Moreover, the vaccines have rapidly waning efficacy. Booster shots are now being required by an increasing number of nations just months after “full vaccination”. We can expect the same in Australia soon.

2. The Vaccines are Killing and Maiming Australians

Do you know how many Australians have died as a result of taking a Covid-19 vaccine? (Hint: the answer isn’t zero).

To date, 656 suspected vaccine-induced deaths have been reported through the TGA’s Database of Adverse Event Notifications (DAEN). Only nine of these deaths have been acknowledged by the TGA as being caused by a vaccine (all were attributed to the AstraZeneca shot). The TGA claims that the remaining 647 reported deaths have only a “coincidental association” with vaccination.

This seems highly unlikely, when the TGA has acknowledged suspected vaccination links to over 500 cases of myocarditis — a condition that has a first-year mortality rate of 20 per cent. Bizarrely, in the last two months, 161 suspected vaccine-induced deaths have been reported to DAEN, and the TGA claims that precisely none of them were caused by a vaccine.

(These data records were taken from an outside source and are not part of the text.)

/-! ### Outputs (R472, R474) -/

/-- One output takes a value: `old` its last one. -/
def Module.drfOut (i : Nat) (e : Bytes) (v : F32) (m : Module) : Module :=
  let old := tabGet 0 m.drf.outs i
  let rise := fIsZero old && !fIsZero v
  let m := m.onDrf fun d => { d with outs := tabPut 0 d.outs i v }
  match dcKind e with
  | 1 => m.varWrite (dcIndex e) v
  | 2 => m.txWrite (dcIndex e) v
  | 3 => m.setReqDraft (dcIndex e) (!fIsZero v)
  | 4 => if rise then m.cloTrigger 3 none else m
  | _ => if rise then m.raiseOnce (336 + dcIndex e) else m

/-- Every declared output takes its FALLBACK value (R458, R474). -/
def Module.drfFallback (m : Module) : Module :=
  m.decls.foldl (fun m p => m.drfOut p.1 p.2 (if dcKind p.2 ≤ 2 then dcFall p.2 else 0)) m

/-! ### States (R454, R455, R458) -/

/-- The state changes: event 320. -/
def Module.drfTo (st : DrfState) (m : Module) : Module :=
  ((m.onDrf fun d => { d with state := st }).onSys fun y => { y with draftStopped := decide (st = .stop) }).raise 320

/-- Every task's cycle is abandoned. -/
def Module.drfAbandon (m : Module) : Module :=
  m.onDrf fun d =>
    { d with tasks := d.tasks.map fun p => (p.1, { p.2 with state := .idle, timed := false, latched := false }) }

/-- A stepped cycle that has not been committed ends (R476): its command completes with TIMEOUT. -/
def Module.stepAbort (m : Module) : Module :=
  match m.drf.stepTask with
  | none => m
  | some (_, id) => (m.onDrf fun d => { d with stepTask := none, stepStarted := false }).finish id .timeout []

/-- Entry into STOP (R455, R457, R458). -/
def Module.drfStop (cause : Nat) (m : Module) : Module :=
  ((((m.drfAbandon.onDrf fun d => { d with stopCause := cause, holdCause := 0 }).drfFallback).drfTo .stop).stepAbort).retainSave

/-- Entry into HOLD with a cause. -/
def Module.drfHold (cause : Nat) (m : Module) : Module :=
  ((((m.drfAbandon.onDrf fun d => { d with holdCause := cause }).drfFallback).drfTo .hold).stepAbort).retainSave

/-- Entry into SAFE-HOLD (R36, R455). -/
def Module.drfSafe (m : Module) : Module :=
  if m.drf.state = .run ∨ m.drf.state = .step then m.drfHold 2 else m

/-- R35 permits RUN in a mode. -/
def runMode (md : Mode) : Bool := decide (md = .commission ∨ md = .standby ∨ md = .dispatch ∨ md = .formation)

/-! ### Tasks (R460 to R467) -/

def Module.task (t : Nat) (m : Module) : Task := tabGet {} m.drf.tasks t
def Module.updTask (t : Nat) (f : Task → Task) (m : Module) : Module :=
  m.onDrf fun d => { d with tasks := tabUpd {} d.tasks t f }

def Module.drfActive (m : Module) : Bool := decide (m.drf.state = .run ∨ m.drf.state = .step)

/-- The engine takes up the lowest READY task whose image is latched, once none executes (R461). -/
def Module.drfSchedule (m : Module) : Module :=
  let ts := List.range m.taskCount
  if !m.drfActive || ts.any (fun t => (m.task t).state = .executing) then m
  else match ts.find? fun t => (m.task t).state = .ready && (m.task t).latched with
    | some t => m.updTask t fun x => { x with state := .executing }
    | none => m

/-- The largest set of tasks in untimed waits that only its own members could release (R467). -/
def deadSet (allowed : Nat → Nat) (tasks : Nat) : Nat → List (Nat × Nat) → List (Nat × Nat)
  | 0, d => d
  | k + 1, d =>
    deadSet allowed tasks k (d.filter fun p =>
      (maskList tasks (allowed p.2)).all fun s => d.any fun q => q.1 = s)

def Module.deadTasks (m : Module) : List (Nat × Nat) :=
  let n := m.taskCount
  let w := (List.range n).filterMap fun t =>
    let x := m.task t
    if x.state = .waiting && !x.timed then some (t, x.event) else none
  deadSet (imgSenders m.img) n 17 w

/-- Look for a deadlock (R467): event 322, DRF_DEADLOCK. -/
def Module.drfDeadlock (m : Module) : Module :=
  let d := m.deadTasks
  if m.drf.state ≠ .run ∨ d = [] then m
  else ((m.onDrf fun x => { x with deadlock := d.foldl (fun a p => a ||| 2 ^ p.1) 0 }).drfStop 2).raise 322

/-- A task is halted (R464, R465): event 324. -/
def Module.drfHalt (t cause trap off : Nat) (m : Module) : Module :=
  ((m.onDrf fun d => { d with stopTask := some t, trap := trap, trapOffset := off }).drfStop cause).raise 324

/-- A cycle start of task `t` is due at the latest pick (R460). -/
def Module.startDue (t : Nat) (m : Module) : Bool :=
  let e := m.tkRow t
  decide (t < m.taskCount) && m.pck.running
    && (if tkWindow e then (!m.windowMode || m.wrp.winClose) else decide (m.pck.index % tkPeriod e = tkPhase e))

/-- The highest task whose start has fired at the latest pick. -/
def Module.lastStart (m : Module) : Option Nat := (m.drf.started.filter fun p => p.1 = m.pck.index).map (·.2)

/-- The cycle starts due at the latest pick of tasks below `t` have fired (R78). -/
def Module.startsBelow (t : Nat) (m : Module) : Bool :=
  (List.range t).all fun k => !m.startDue k || m.lastStart.any fun l => k ≤ l

/-- It is the turn of task `t`'s cycle start (R78): after the loop ticks of the pick, in ascending task number, once. A stepped
engine has one task whose start counts. -/
def Module.startTurn (t : Nat) (m : Module) : Bool :=
  m.loopsTicked && (m.drf.state = .step || (m.startsBelow t && m.lastStart.all fun l => l < t))

/-- DRAFT_CYCLE_START (R460, R463): a start with a pick passed by a jump fires LATE (R77). -/
def Module.taskCycle (t : Nat) (m : Module) : Module :=
  let x := m.task t
  let late := m.pck.flags.testBit 0
  if !m.startDue t || !m.startTurn t || !m.drfActive then m
  else
  let m := (if m.pck.jumped then m.lateEvent else m).onDrf fun d => { d with started := some (m.pck.index, t) }
  if m.drf.state = .step then
    if m.drf.stepTask.any (·.1 = t) && !m.drf.stepStarted then
      (m.updTask t fun x => { x with state := .ready, late := late, pick := m.pck.index, startAt := m.pck.instant, latched := false }).onDrf
        fun d => { d with stepStarted := true }
    else m
  else if x.state = .idle then
    m.updTask t fun x => { x with state := .ready, late := late, pick := m.pck.index, startAt := m.pck.instant, latched := false,
                                  overRun := 0 }
  else
    let run := min (x.overRun + 1) 255
    let m := (((m.updTask t fun x => { x with overRun := run, late := late }).bump (0x0A010C + 0x10 * t)).bump 0x0A0024).raiseOnce 321
    let lim := tkLimit (m.tkRow t)
    if lim ≠ 0 ∧ lim ≤ run then (m.drfStop 3).raise 323 else m.drfDeadlock

/-- The input image is latched at a pick's release for the tasks whose cycles start with it (R461, R469). -/
def Module.drfLatch (values : List Nat) (m : Module) : Module :=
  let m := (List.range m.taskCount).foldl (fun m t =>
    let x := m.task t
    if x.state = .ready && !x.latched && decide (x.pick = m.pck.index) then
      let ct := m.draftAt m.pck.instant
      let dt := match x.prevTime with
        | some p => ct - p
        | none => 0
      m.updTask t fun x =>
        { x with latched := true, prevTime := some ct, image := some { time := ct, dt := dt, pick := m.pck.index, values := values } }
    else m) m
  m.drfSchedule

/-! ### The data area and the library instances in it (R456, R469, R470)

An instance's layout is the model's (DESIGN CHOICE: the manual gives none): a byte of flags, bit 0 and bit 1 the inputs of its
previous execution, bit 2 and bit 3 its outputs, bit 4 a timer that runs; a counter's CV as s32 at 4; a timer's start in draft time
as u64 at 8 and ET as u64 at 16. What R and LD do, and the timers' outputs, are those of IEC 61131-3 (PRESUMED). -/

/-- Bytes stored in the data area; what would lie beyond it is not stored. -/
def putData (d : Bytes) (o : Nat) (b : Bytes) : Bytes := (splice d o b).take d.length

/-- DINT (R470): saturated at its limits. -/
def dint (v : Int) : Int := max (-2147483648) (min 2147483647 v)
/-- CV as stored at `o`. -/
def dintAt (d : Bytes) (o : Nat) : Int :=
  let v := field d o 4
  if v < 2147483648 then v else (v : Int) - 4294967296

/-- A counter's execution: flags, and CV. -/
def putCounter (d : Bytes) (o : Nat) (a b q1 q2 : Bool) (cv : Int) : Bytes :=
  putData (putData d o (leBytes 1 (bit a + 2 * bit b + 4 * bit q1 + 8 * bit q2))) (o + 4) (leBytes 4 (ofInt 32 cv))

/-- CTU, CTD and CTUD: a rising edge of a count input since the previous execution counts; R and LD go before. -/
def counter (o : Nat) (cu cd reset load : Bool) (pv : Int) (up down : Bool) (d : Bytes) : Bytes :=
  let f := byteAt d o
  let cv := dintAt d (o + 4)
  let u := cu && !f.testBit 0
  let n := cd && !f.testBit 1
  let cv := if reset then 0 else if load then dint pv
    else if u == n then cv else if u then dint (cv + 1) else dint (cv - 1)
  putCounter d o cu cd (if up then decide (pv ≤ cv) else decide (cv ≤ 0)) (up && down && decide (cv ≤ 0)) cv

/-- R_TRIG (`rise`) and F_TRIG: Q compares with the value at the previous execution, FALSE before the first. -/
def trigger (o : Nat) (rise clk : Bool) (d : Bytes) : Bytes :=
  let old := (byteAt d o).testBit 0
  putData d o (leBytes 1 (bit clk + 4 * bit (if rise then clk && !old else !clk && old)))

/-- A timer's execution: flags, start and ET. -/
def putTimer (d : Bytes) (o : Nat) (in_ q runs : Bool) (start et : Nat) : Bytes :=
  putData (putData d o (leBytes 1 (bit in_ + 4 * bit q + 16 * bit runs))) (o + 8) (leBytes 8 start ++ leBytes 8 et)

/-- TON (R469): ET runs while IN is TRUE, up to PT; Q once it is PT. -/
def ton (o : Nat) (in_ : Bool) (pt now : Nat) (d : Bytes) : Bytes :=
  let start := if in_ && (byteAt d o).testBit 0 then field d (o + 8) 8 else now
  let et := if in_ then min pt (now - start) else 0
  putTimer d o in_ (in_ && decide (pt ≤ et)) in_ start et

/-- TOF: Q while IN is TRUE and until PT has run since it fell. -/
def tof (o : Nat) (in_ : Bool) (pt now : Nat) (d : Bytes) : Bytes :=
  let f := byteAt d o
  let start := if f.testBit 0 then now else field d (o + 8) 8
  let runs := !in_ && (f.testBit 0 || f.testBit 4)
  let et := if in_ then 0 else if runs then min pt (now - start) else field d (o + 16) 8
  putTimer d o in_ (in_ || (runs && decide (et < pt))) (runs && decide (et < pt)) start et

/-- TP: a pulse of PT from the rise of IN on. -/
def tp (o : Nat) (in_ : Bool) (pt now : Nat) (d : Bytes) : Bytes :=
  let f := byteAt d o
  let rise := in_ && !f.testBit 0 && !f.testBit 4
  let start := if rise then now else field d (o + 8) 8
  let on := rise || f.testBit 4
  let et := if on then min pt (now - start) else if in_ then field d (o + 16) 8 else 0
  let q := on && decide (et < pt)
  putTimer d o in_ q q start (if q || in_ then et else 0)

Australia’s Covid-19 death toll, which currently sits at approximately 1,900 — is determined very differently. That number includes all people who have died with the SARS-CoV-2 virus in their bodies, unless there is a clear alternative cause of death that cannot be related to the virus. In other words, the bar is set very low for inclusion in this statistic. The Covid-19 virus is “guilty until proven innocent”.

But in the case of vaccine deaths, it is the opposite. The TGA sets a very high bar for inclusion in the vaccine death toll by assuming that the vaccines are “innocent until proven guilty”.

It is not just vaccine-induced deaths that should concern us. Myocarditis — which poses the greatest risk to young men taking an mRNA (Pfizer or Moderna) vaccine — is a very serious condition. Only 50 per cent of those who contract it survive after five years.

This is now the fate of hundreds of Australians who took for granted the government’s “safe and effective” messaging. It is also the fate of many who knew the risks but were vaccinated under duress to save their job or home: a choice they never wished to make.

It is true that the rates of these adverse effects are statistically low: some 80,000 reports after 37 million doses of vaccine. But for those who suffer and die, statistics are cold comfort.

Where has our nation’s compassion gone? Nothing that kills or maims should be mandated.

3. Australia Has Suspended its Human Rights Obligations

Australia has long been praised as one of the staunchest defenders of human rights globally. But on the international stage, we are now infamous for setting aside the human rights of our own citizens.

Melbourne is one of the most locked-down cities in the world, with six separate lockdowns and almost 250 days of effective home detention. It is the only city in Australia’s history to see unarmed protesters shot at by police with rubber bullets. Premier Dan Andrews now seeks to make his sweeping pandemic powers permanent through legislation — a move widely condemned by human rights advocates and 60 of Victoria’s top lawyers.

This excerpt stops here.